The bill does protect people who access computer networks for “legitimate business activity” and “cybersecurity active defense measures.”

Vague Language

Xavier Ashe, president of a cybersecurity firm in Atlanta, said the language is too vague. He said he routinely hires independent “security researchers.”

“While they’re not under contract by me or another company, they’re also doing their own security research, which right now currently leaves them exposed to prosecution,” Ashe said.

Roy Hadley is a privacy and cybersecurity attorney with Adams and Reese and chair of the information security society for the Technology Association of Georgia. He said he understands why lawmakers were trying to pass cybersecurity legislation, but said it still leaves many questions unanswered.

“The bill itself is not very clearly worded and because of that there’s a lot of ambiguity and anytime you have ambiguity it’s not a good thing,” Hadley said. “The problem for the business community is that, especially when the lawsuits start flying, it’s going to be difficult to interpret what you can and cannot do unless and until the courts interpret it more narrowly and say ‘OK, this is what the legislature meant by that’ and at that point may go back and say this isn’t what we intended.”

Academic Research

Andy Green, an information security lecturer at Kennesaw State University, said if it becomes law, he would think twice about investigating the city of Atlanta’s networks for example – and letting them know they have security problems.

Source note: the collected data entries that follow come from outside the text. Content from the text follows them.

-- ==== Sys2Proof/Machine/Cage.lean ====
section
/-!
DEFINITION. Cage control and the Overman (R361 to R380): the doorbell, requests that a check refuses, events, leases, polls and
takeovers.
-/

namespace Sys2Proof.Machine

/-- The commands by their codes (R371 to R375). -/
def cmdOf : Nat → Option Cmd
  | 0x0001 => some cmdIdentify
  | 0x0002 => some cmdNop
  | 0x0003 => some cmdDeviceStatus
  | 0x0004 => some cmdEventMask
  | 0x0005 => some cmdExpertGrant
  | 0x0006 => some cmdExpertRelease
  | 0x0007 => some cmdFunctionRights
  | 0x0008 => some cmdFwUpdate
  | 0x0009 => some cmdFwActivate
  | 0x000A => some cmdWarmReset
  | 0x0101 => some cmdPortConfig
  | 0x0102 => some cmdPortStatus
  | 0x0103 => some cmdPortStats
  | 0x0104 => some cmdGateListLoad
  | 0x0105 => some cmdMacsecSaSet
  | 0x0106 => some cmdPtpConfig
  | 0x0107 => some cmdRedPairSet
  | 0x0201 => some cmdTimeConfig
  | 0x0202 => some cmdTimeStatus
  | 0x0203 => some cmdUtcSet
  | 0x0204 => some cmdTimeStep
  | 0x0301 => some cmdRuleWrite
  | 0x0302 => some cmdRuleFlag
  | 0x0303 => some cmdRuleRead
  | 0x0304 => some cmdKeyProfileSet
  | 0x0305 => some cmdParseLoad
  | 0x0306 => some cmdRuleCommit
  | 0x0307 => some cmdRuleStatus
  | 0x0308 => some cmdRuleRetire
  | 0x0309 => some cmdExcConfig
  | 0x030A => some cmdExcStats
  | 0x030B => some cmdEddyConfig
  | 0x030C => some cmdAssayStats
  | 0x0401 => some cmdStationAdd
  | 0x0402 => some cmdStationDel
  | 0x0403 => some cmdStationFlush
  | 0x0404 => some cmdStationRead
  | 0x0405 => some cmdStationConfig
  | 0x0406 => some cmdStreamSet
  | 0x0407 => some cmdStreamGet
  | 0x0408 => some cmdMeterSet
  | 0x0409 => some cmdTableStats
  | 0x0501 => some cmdTemplateLoad
  | 0x0502 => some cmdTemplateEnable
  | 0x0503 => some cmdTemplateStatus
  | 0x0504 => some cmdAffinitySet
  | 0x0505 => some cmdTwinConfig
  | 0x0506 => some cmdSchedStats
  | 0x0507 => some cmdTraceStart
  | 0x0508 => some cmdTraceStop
  | 0x0509 => some cmdDraughtConfig
  | 0x0601 => some cmdGalleryLoad
  | 0x0602 => some cmdGalleryStatus
  | 0x0603 => some cmdRoseSet
  | 0x0604 => some cmdFaultRead
  | 0x0605 => some cmdGalleryReset
  | 0x0606 => some cmdThreadReset
  | 0x0701 => some cmdFaceLoad
  | 0x0702 => some cmdFaceRun
  | 0x0703 => some cmdFaceStatus
  | 0x0704 => some cmdCpStats
  | 0x0801 => some cmdPhasorBind
  | 0x0802 => some cmdPhasorUnbind
  | 0x0803 => some cmdPhasorEnable
  | 0x0804 => some cmdPmuOutputSet
  | 0x0805 => some cmdPhasorStatus
  | 0x0806 => some cmdPmuStats
  | 0x0901 => some cmdLodeOp
  | 0x0902 => some cmdLodeRead
  | 0x0903 => some cmdLodeWrite
  | 0x0904 => some cmdLodeFlush
  | 0x0905 => some cmdLodeExportSet
  | 0x0906 => some cmdLodeAnomalyRead
  | 0x0907 => some cmdLodeStats
  | 0x0908 => some cmdLodeAgeSet
  | 0x0909 => some cmdLodeConfig
  | 0x0A01 => some cmdLockGroupSet
  | 0x0A02 => some cmdLockStatus
  | 0x0A03 => some cmdChannelSet
  | 0x0A04 => some cmdDoldrumsConfig
  | 0x0A05 => some cmdTokenStats
  | 0x0A06 => some cmdLockForceRelease
  | 0x0B01 => some cmdHoistStats
  | 0x0B02 => some cmdHoistDomainRead
  | 0x0B03 => some cmdHoistConfig
  | 0x0C01 => some cmdMcastGroupSet
  | 0x0C02 => some cmdMcastGroupGet
  | 0x0C03 => some cmdMirrorSet
  | 0x0C04 => some cmdSwitchPortSet
  | 0x0C05 => some cmdCaptureSet
  | 0x0C06 => some cmdCaptureStatus
  | 0x0C07 => some cmdPlaneStatus
  | 0x0C08 => some cmdSwitchStats
  | 0x0C09 => some cmdSwitchThreshSet
  | 0x0C0A => some cmdPlaneMapSet
  | 0x0C0B => some cmdSwitchConfig
  | 0x0D01 => some cmdBinStats
  | 0x0D02 => some cmdBinQuotaSet
  | 0x0E01 => some cmdQueueAssign
  | 0x0E02 => some cmdQueueSetup
  | 0x0E03 => some cmdQueueEnable
  | 0x0E04 => some cmdQueueStats
  | 0x0E05 => some cmdLinkStatus
  | 0x0E06 => some cmdHostConfig
  | 0x0F01 => some cmdSeamStatus
  | 0x0F02 => some cmdSeamSpare
  | 0x0F11 => some cmdReliefStatus
  | 0x0F12 => some cmdReliefForce
  | 0x0F21 => some cmdPowerStatus
  | 0x1001 => some cmdPolicySet
  | 0x1002 => some cmdPolicyStatus
  | 0x1003 => some cmdLedgerRead
  | 0x1004 => some cmdCalibRead
  | 0x1005 => some cmdCalibWrite
  | 0x1101 => some cmdTallyRead
  | 0x1102 => some cmdTallyStatus
  | 0x1103 => some cmdTallyLimit
  | 0x1201 => some cmdDebugChallenge
  | 0x1202 => some cmdDebugUnlock
  | 0x1203 => some cmdDebugLock
  | _ => none

/-- CAGE_DOORBELL (R362): a write of a function's CG_DOOR. -/
def execCageDoorbell (src : Src) (fn : Fin 64) (v : Word32) (s : State) : Outc :=
  s.go (fun d => d.busWrite src (R.CG_DOOR fn).addr 4 (v.setWidth 64) true)

/-- BAD_REQUEST (R363): the request of a function fails a check before its command runs. -/
def execBadRequest (fn : Fin 64) (s : State) : Outc := s.go (fun d =>
  let h := d.reqHdr fn
  if !d.waiting fn then d
  else
    match d.reqStatus fn h (cmdOf h.code) ⟨fn, d.reqBody fn (h.length.min 2032), true, none, none⟩ with
    | some st => d.reply fn h ⟨st, 0xFF, []⟩
    | none => d)

/-- A request of the start-up configuration (R464), as if it came from the PF with a grant: the status it ends with. What the
outside decides of it goes its good way. -/
def Dev.runRequest (d : Dev) (code : Nat) (body : List Byte) : Nat × Dev :=
  let i : CmdIn := ⟨0, body, true, none, none⟩
  match cmdOf code with
  | none => (1, d)
  | some c =>
    if body.length < c.len i || (c.len i + 7) / 8 * 8 < body.length then (3, d)
    else
      match d.runCmd c i with
      | (some a, d) => (a.status, d)
      | (none, d) => (7, d)

/-! ## Events (R376, R377) -/

/-- The 32 bytes of an event. -/
def Event.bytes (e : Event) : List Byte :=
  leBytes 32 (e.code + e.unit % 2 ^ 16 * 2 ^ 16 + e.detail % 2 ^ 32 * 2 ^ 32 + stampOf e.time * 2 ^ 64 + e.extra * 2 ^ 128)

/-- Write an event into a function's ring, or count it lost at a full ring. -/
def Dev.eventPut (d : Dev) (e : Event) (fn : Nat) : Dev :=
  let r := R.CG_EVIDX fn
  let w := d.rd r F.CG_EVIDX_ev_wr
  if (w + 2 ^ 16 - d.rd r F.CG_EVIDX_ev_rd) % 2 ^ 16 = 16 then d.inc (R.CG_EVLOST fn) F.CG_EVLOST_lost
  else
    let d := (d.put (cageBase fn + 0xE00 + w % 16 * 32) e.bytes).wr r F.CG_EVIDX_ev_wr (w + 1)
    if d.pba fn 1 then d else d.msix fn 1

/-- EVENT_WRITE (R377): the oldest raised event goes into every ring whose mask takes its class. -/
def execEventWrite (s : State) : Outc := s.go (fun d =>
  match d.events with
  | [] => d
  | e :: rest =>
    let d := { d with events := rest }
    ((List.range 64).filter (fun fn => d.fnExists fn && bitAt (d.evMask fn) (e.code / 16))).foldl (fun d fn => d.eventPut e fn) d)

/-! ## Leases and polls (R367, R368) -/

/-- GRANT_EXPIRY k (R367). -/
def execGrantExpiry (k : Fin 4) (s : State) : Outc := s.go (fun d =>
  if d.on (R.CG_GRANT k) F.CG_GRANT_valid && !d.granted (d.rd (R.CG_GRANT k) F.CG_GRANT_fn) then d.grantEnd k else d)

/-- Registers whose RC counters a statistics command names. -/
def polled : RegId → Bool
  | .HI_QSTAT | .HI_QCNT | .HI_ERR | .AS_RSTAT | .AS_EXCCNT | .AS_PSTAT | .AS_EDDYSTAT | .ST_PCNT | .ST_PMOV | .ST_PERR | .ST_SSTAT
  | .ST_SPERR | .DR_CQ | .DR_CLOAD | .DR_CHIST | .DR_GSTAT | .DR_PSTAT | .DR_PCNT | .DR_TRSTAT | .GL_ECC | .GL_FCSTAT | .GL_CPSTAT
  | .GL_CP2STAT | .PH_OCNT | .PH_STAT | .LD_STAT | .LD_EXPSTAT | .LD_ANSTAT | .LD_ECC | .LD_QSTAT | .TK_DOLSTAT | .TK_STAT | .TK_RSTAT
  | .HO_CNT | .HO_VCNT0 | .HO_VCNT1 | .HO_ERR | .XC_CAPSTAT | .XC_PLLOST | .XC_PORT | .XC_PCNT | .XC_ROWSTAT | .XC_ROWREF | .XC_COL
  | .XC_ERR | .XC_LENERR | .XC_MIRCNT | .BN_ROWSTAT | .BN_ERR | .SM_CHSTAT | .TL_LOST => true
  | _ => false

/-- COUNTER_POLL a (R368): the poll of the register at an address. -/
def execCounterPoll (a : Fin 67108864) (s : State) : Outc := s.go (fun d =>
  match findReg a with
  | some (id, ix) => if polled id && d.reachable a then (d.pollReg id ix).2 else d
  | none => d)

/-! ## Takeovers (R380) -/

/-- CANARY_EXPIRY (R380). -/
def execCanaryExpiry (s : State) : Outc := s.go (fun d => d.omTakeover 1)
/-- LOCKSTEP_MISMATCH (R380). -/
def execLockstepMismatch (s : State) : Outc := s.go (fun d => d.omTakeover 0)
/-- OVERMAN_MEMORY_ERROR (R380). -/
def execOvermanMemoryError (s : State) : Outc := s.go (fun d => d.omTakeover 2)

/-- TAKEOVER_COMPLETE (R380, R416): core C is in charge, or cores A and B are again after a return, and what was taken is answered with
status 0x0C. -/
def execTakeoverComplete (s : State) : Outc := s.go (fun d =>
  if d.devState ≠ 3 then d
  else
    let lost := d.cg.lost.filter (fun fn => d.on (R.CG_STAT fn) F.CG_STAT_busy)
    let d := lost.foldl (fun (d : Dev) fn => d.reply fn (d.reqHdr fn) ⟨0x0C, 0xFF, []⟩) d
    let d := { d with devState := d.cg.was, cg := { d.cg with lost := [] } }
    if d.on R.RL_FENCE F.RL_FENCE_om_ab then
      (({ d with cg := { d.cg with om := 1 } }).event 0x02 0 0).alarm F.RL_ALARM_om_single true
    else ({ d with cg := { d.cg with om := 0 } }).alarm F.RL_ALARM_om_single false)

end Sys2Proof.Machine
end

“We will continue to see systems put online that have vulnerabilities,” Green said. “As a state, do we want qualified individuals finding these things and bringing them to our attention? And the answer seems to be no.”

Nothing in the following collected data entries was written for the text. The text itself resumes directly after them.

-- ==== Sys2Proof/Machine/Dispatch.lean ====
section
/-!
DEFINITION. The dispatcher: each command has one meaning.
-/

namespace Sys2Proof.Machine
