/-- Lode's functions at the software port (R214 to R255): each runs on the argument block of the port, on the record that it names or that
holds its key, and answers there: the status word, the record and its extension go into the window and the port is free again.

Lode's own work (R240 to R265): a displacement goes on, a watch expires, the sweep visits a bucket, an export is written or lost, a repair
steps on, an anomaly is forwarded and the ages follow their policy. -/
def Obligations.Lode : Prop :=
  (∀ (d : Dev) (i : Nat),
      let a := leNat (d.bytes swWin 32)
      let q := quadOf (bucketsOf a).1
      let v := d.dropKick .port
      let r := v.lrec i
      let op := LA.operand a
      let fld : BF := ⟨256 + 32 * LA.field a, if LA.w64 a then 64 else 32⟩
      -- the port was started with the function, and nothing holds it up
      let ready (fn : Nat) : Prop := d.on R.LD_SWCMD F.LD_SWCMD_busy = true ∧ d.rd R.LD_SWCMD F.LD_SWCMD_fn = fn ∧ d.swHeld = false
        ∧ d.on R.LD_CFG F.LD_CFG_en = true ∧ lodeBad fn a = false ∧ d.quadFenced q = false ∧ d.kickFailed .port = false ∧ d.kickWaits .port = false
      let twoFenced := d.quadFenced (quadOf (bucketsOf a).2)
      let found := (d.findIn (bucketsOf a).1 (LA.kind a) (LA.key a)).or
        (if twoFenced then none else d.findIn (bucketsOf a).2 (LA.kind a) (LA.key a))
      -- the record that holds the key
      let hit (fn : Nat) : Prop := ready fn ∧ LA.idx a = false ∧ found = some i
      let named (fn : Nat) : Prop := ready fn ∧ LA.idx a = true ∧ LA.index a = i
      let answer (x : LRes × Dev) : Dev :=
        let u := x.2.countOp q x.1
        let u := (u.put swWin (leBytes 4 x.1.word)).put (swWin + 32) (leBytes 64 x.1.r.toNat)
        let u := if d.on R.LD_SWCMD F.LD_SWCMD_pair_out then u.put (swWin + 96) (leBytes 64 x.1.ext.toNat) else u
        (u.wr R.LD_SWCMD F.LD_SWCMD_status x.1.status).wr R.LD_SWCMD F.LD_SWCMD_busy 0
      let done (j : Judged) : Dev := answer (v.applyDone i (L.kind.get r) 0 j)
      (hit 0 → Does (.lookup none) d (done { r := r }))
        ∧ (hit 1 → Does (.insert none) d (done { r := r }))
        ∧ (ready 1 → LA.idx a = false → found = none → twoFenced = false →
            (if LA.pair a then d.placePair (bucketsOf a).1 (bucketsOf a).2 else d.placeSingle (bucketsOf a).1 (bucketsOf a).2) = some i →
            Does (.insert none) d (answer (v.insertAt 1 a i)))
        ∧ (hit 2 → Does (.lodeAdd none) d (done { r := fld.put r (fld.get r + op) }))
        ∧ (hit 3 → L.kind.get r = 0x43 → (L.armed.get r = 0 ∨ L.idle.get r = 0) → (supGoose r op).verdict ≠ 4 →
            let j := supGoose r op
            Does (.supv none) d (done { j with r := L.expired.put (L.armed.put (L.deadline.put j.r (msTime d.now + supTime j.r)) 1) 0, arms := true }))
        ∧ (hit 4 → Does (.lodeMax none) d (done { r := fld.put r ((fld.get r).max (op % 2 ^ fld.w)) }))
        ∧ (hit 5 → Does (.cas none) d (done (if fld.get r = bitsOf op 0 32 then { r := fld.put r (bitsOf op 32 32) } else { r := r, verdict := 9 })))
        ∧ (hit 6 → L.kind.get r = 0x40 → Does (.seq none) d (done (seqDiscard r
            (L.idle.get r == 1 || d.rd (R.LD_KIND 0x40) F.LD_KIND_forget_ms ≤ d.msSince r) (op % 2 ^ 16))))
        ∧ (hit 7 → Does (.delete none) d (answer (v.applyDelete i 0 r)))
        ∧ (hit 8 → Does (.gen none) d (done { r := satAdd (L.payload 1) (BF.put ⟨256, 16⟩ r (BF.get ⟨256, 16⟩ r + 1)) 1 }))
        ∧ (named 9 → Does (.rdx none) d
            (answer ({ status := 0, idx := i, r := d.lrec i, ext := if L.pair.get (d.lrec i) = 1 then d.lrec (i + 1) else 0 }, d)))
        ∧ (named 10 → Does (.wrx none) d (answer (d.wrx i (BitVec.ofNat 512 (d.load (swWin + 32) 64)))))
        ∧ (∀ c : Fin 33554432, hit 0 → c.val = i → Does (.lookup (some (c, false))) d (answer ({ status := 3, idx := i }, v.scrapWay i))))
    ∧ (∀ (d : Dev) (n : Fin 1024) (slot : Fin 65536) (k : Fin 1049600),
      let b := d.ld.sweepAt
      let r := R.LD_REPAIR ((if 2 ^ 20 ≤ k.val then k.val - 2 ^ 20 else k.val / 1024) % 4)
      let ways := if k.val < 2 ^ 20 then 8 else 8192
      let ring := ringRecs (d.rd R.LD_EXPRING F.LD_EXPRING_size_log2) 128
      let w := d.rd R.LD_EXPIDX F.LD_EXPIDX_wr_idx
      (∀ x a b' rest, d.ld.kicks[n.val]? = some x → x.moves = (a, b') :: rest → d.wayFree b' = true → d.movableRec a = true →
          d.otherBucket a = b' / 4 → L.kind.get (d.lrec a) ≠ 0x43 → L.kind.get (d.lrec a) ≠ 0x44 →
          let u := (d.setRec a 0).setRec b' (d.lrec a)
          Does (.displacementMove n) d
            { u with ld := { u.ld with kicks := u.ld.kicks.map (fun y => if y.who = x.who then { x with moves := rest } else y) } })
        ∧ (∀ i dl, d.on R.LD_CFG F.LD_CFG_watch_en = true → d.ld.watch.find slot = some (i, dl) → (msTime d.now + 2 ^ 24 - dl) % 2 ^ 24 < 2 ^ 23 →
            Does (.watchExpiry slot) d ((d.expireRec i (d.lrec i)).2.lput i (d.expireRec i (d.lrec i)).1))
        ∧ (b + 1 < 2 ^ 23 → d.quadFenced (quadOf b) = false →
            let u := (List.range 4).foldl (fun d w => d.sweepWay (b * 4 + w)) (d.flushTurn b)
            Does .lodeSweepVisit d { u with ld := { u.ld with sweepAt := b + 1 } })
        ∧ (∀ e rest, d.ld.exports = e :: rest → d.on R.LD_EXPRING F.LD_EXPRING_en = true →
            (w + 2 ^ 32 - d.rd R.LD_EXPIDX F.LD_EXPIDX_rd_idx) % 2 ^ 32 ≠ ring →
            let u := ({ d with ld := { d.ld with exports := rest } } : Dev).smWrite 4 (d.rd R.LD_EXPRING F.LD_EXPRING_base * 4096 + w % ring * 128) e
            Does .exportWrite d (if u.1 then (u.2.wr R.LD_EXPIDX F.LD_EXPIDX_wr_idx ((w + 1) % 2 ^ 32)).inc R.LD_EXPSTAT F.LD_EXPSTAT_exported
              else u.2.inc R.LD_EXPSTAT F.LD_EXPSTAT_lost))
        ∧ (∀ e rest, d.ld.exports = e :: rest → d.on R.LD_EXPRING F.LD_EXPRING_en = false →
            Does .exportWrite d (({ d with ld := { d.ld with exports := rest } } : Dev).inc R.LD_EXPSTAT F.LD_EXPSTAT_lost))
        ∧ (∀ m, d.ld.repairs.get none k = some m → m + 1 < ways →
            Does (.repairStep k) d { d with ld := { d.ld with repairs := d.ld.repairs.set none k (some (m + 1)) } })
        ∧ (∀ m, d.ld.repairs.get none k = some m → ways ≤ m + 1 → ∃ e, Does (.repairStep k) d e ∧ e.ld.repairs = d.ld.repairs.set none k none
            ∧ (2 ^ 20 ≤ k.val → e.rd r F.LD_REPAIR_banks_left = d.rd r F.LD_REPAIR_banks_left - 1)
            ∧ (k.val < 2 ^ 20 → e.rd r F.LD_REPAIR_rows_left = d.rd r F.LD_REPAIR_rows_left - 1))
        ∧ (∀ e rest, d.ld.anoms = e :: rest → ∃ u, Does .anomalyDrain d u ∧ u.ld.anoms = rest
            ∧ u.ld.fwd = (if 16384 ≤ d.ld.fwd.length then d.ld.fwd else d.ld.fwd ++ [e]) ∧ u.rd R.LD_ANSTAT F.LD_ANSTAT_depth = rest.length % 2 ^ F.LD_ANSTAT_depth.w)
        ∧ Does .agePolicyStep d ((List.range 16).foldl Dev.agePolicy d)
        ∧ (∀ c : Fin 16, let x := R.LD_TMO c
            let lim := d.rd x F.LD_TMO_limit
            d.policyOn 3 = true → d.on x F.LD_TMO_adapt = true → (∀ c' : Fin 16, c' ≠ c → d.on (R.LD_TMO c') F.LD_TMO_adapt = false) →
            4 * 33554432 < 5 * d.rd R.LD_OCC F.LD_OCC_occ → d.rd x F.LD_TMO_floor < lim →
            Does .agePolicyStep d ((d.wr x F.LD_TMO_limit (lim - 1)).policyChange 3 (lim - 1) c)))

/-- The station and stream tables (R104 to R125): a learned entry goes in while the table is not locked, the sweep visits an entry and moves
on, a DMA ends, a lock times out, and a clear ends. -/
def Obligations.TableCommands : Prop :=  ∀ (d : Dev) (p : Fin 4) (l : Learn) (rest : List Learn),
    let i := d.st.sweepAt.get 0 p
    (d.st.learnQ.get [] p = l :: rest → d.tblLocked p = false →
        let u : Dev := { d with st := { d.st with learnQ := d.st.learnQ.set [] p rest } }
        let v := u.stRepairSet p (stSet l.mac l.fid)
        Does (.learnApply p) d (u.learnApply p l)
          ∧ ∀ w, v.stFind p l.mac l.fid = none → v.stFree p (stSet l.mac l.fid) = some w →
              let e := SE.valid.put (SE.port.put (SE.queue.put (SE.fid.put (SE.mac.put 0 l.mac) l.fid) l.tclass) l.port) 1
              Does (.learnApply p) d ((v.setStation p w (seSeal e)).inc (R.ST_PCNT p) F.ST_PCNT_learned))
      ∧ (d.tblLocked p = false → d.st.clearing = false → Does (.stationSweepVisit p) d
          { d.sweepEntry p i with st := { (d.sweepEntry p i).st with sweepAt := d.st.sweepAt.set 0 p ((i + 1) % 262144) } })
      ∧ Does .stDmaDone d (d.wr R.ST_DMACTL F.ST_DMACTL_busy 0)
      ∧ (d.on R.ST_DMACTL F.ST_DMACTL_lock = true → ∃ e, Does .lockTimeout d e ∧ e.on R.ST_DMACTL F.ST_DMACTL_lock = false
          ∧ e.on R.ST_DMASTAT F.ST_DMASTAT_lock_to = true ∧ e.st.staged = [] ∧ ∀ a, e.byte a = d.byte a)
      ∧ Does .tableClearDone d { d with st := { d.st with clearing := false } }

Since the bill was first up for discussion last fall, Green said he told his students to stop working on assignments he had given them.

Members of the House Judiciary Non-Civil committee debated Senate Bill 315. (Tasnim Shamma/WABE)

Georgia Attorney General Chris Carr pushed for the bill after someone accessed voter records at the state’s election center at Kennesaw State University two years ago.

“Before the General Assembly passed this measure, we were one of only three states in the nation where it was not illegal to access a computer or computer network so long as nothing was disrupted, altered or stolen,” said Attorney General Carr in a press release after the bill passed the House on Thursday night. “In a world where hackers – whether they are state-sponsored actors, organized criminal enterprises, loose confederations or lone wolves – attempt every single second of every single day to gain unauthorized access to our computers and computer networks, this common sense solution will close a window of opportunity for those who wish us harm.”

Cyber Insurance

Frank Rietta is president of Rietta Inc. in Johns Creek, which employs threat researchers.

“The X-Force, which is now owned by IBM and services billions of security incidents, employs thousands of people doing this kind of research all the time and is based out of Sandy Springs, Georgia still. I don’t think that company could exist and I don’t think we would have the security industry we have now if this law had been enforced in the 1990s,” Rietta said. “Whether or not the security industry can survive, law-abiding companies can do law-abiding things and jobs will shift but the landscape will be altered because it was built upon the very sort of work that’s being outlawed.”

Rietta said instead of fixing problems researchers discover, many companies and public institutions are purchasing cyber insurance.

The city of Atlanta said it experienced a ransomware attack on March 22. According to an Augusta-based cybersecurity firm Rendition Infosec, the city of Atlanta was also hacked and had data exposed in April 2017.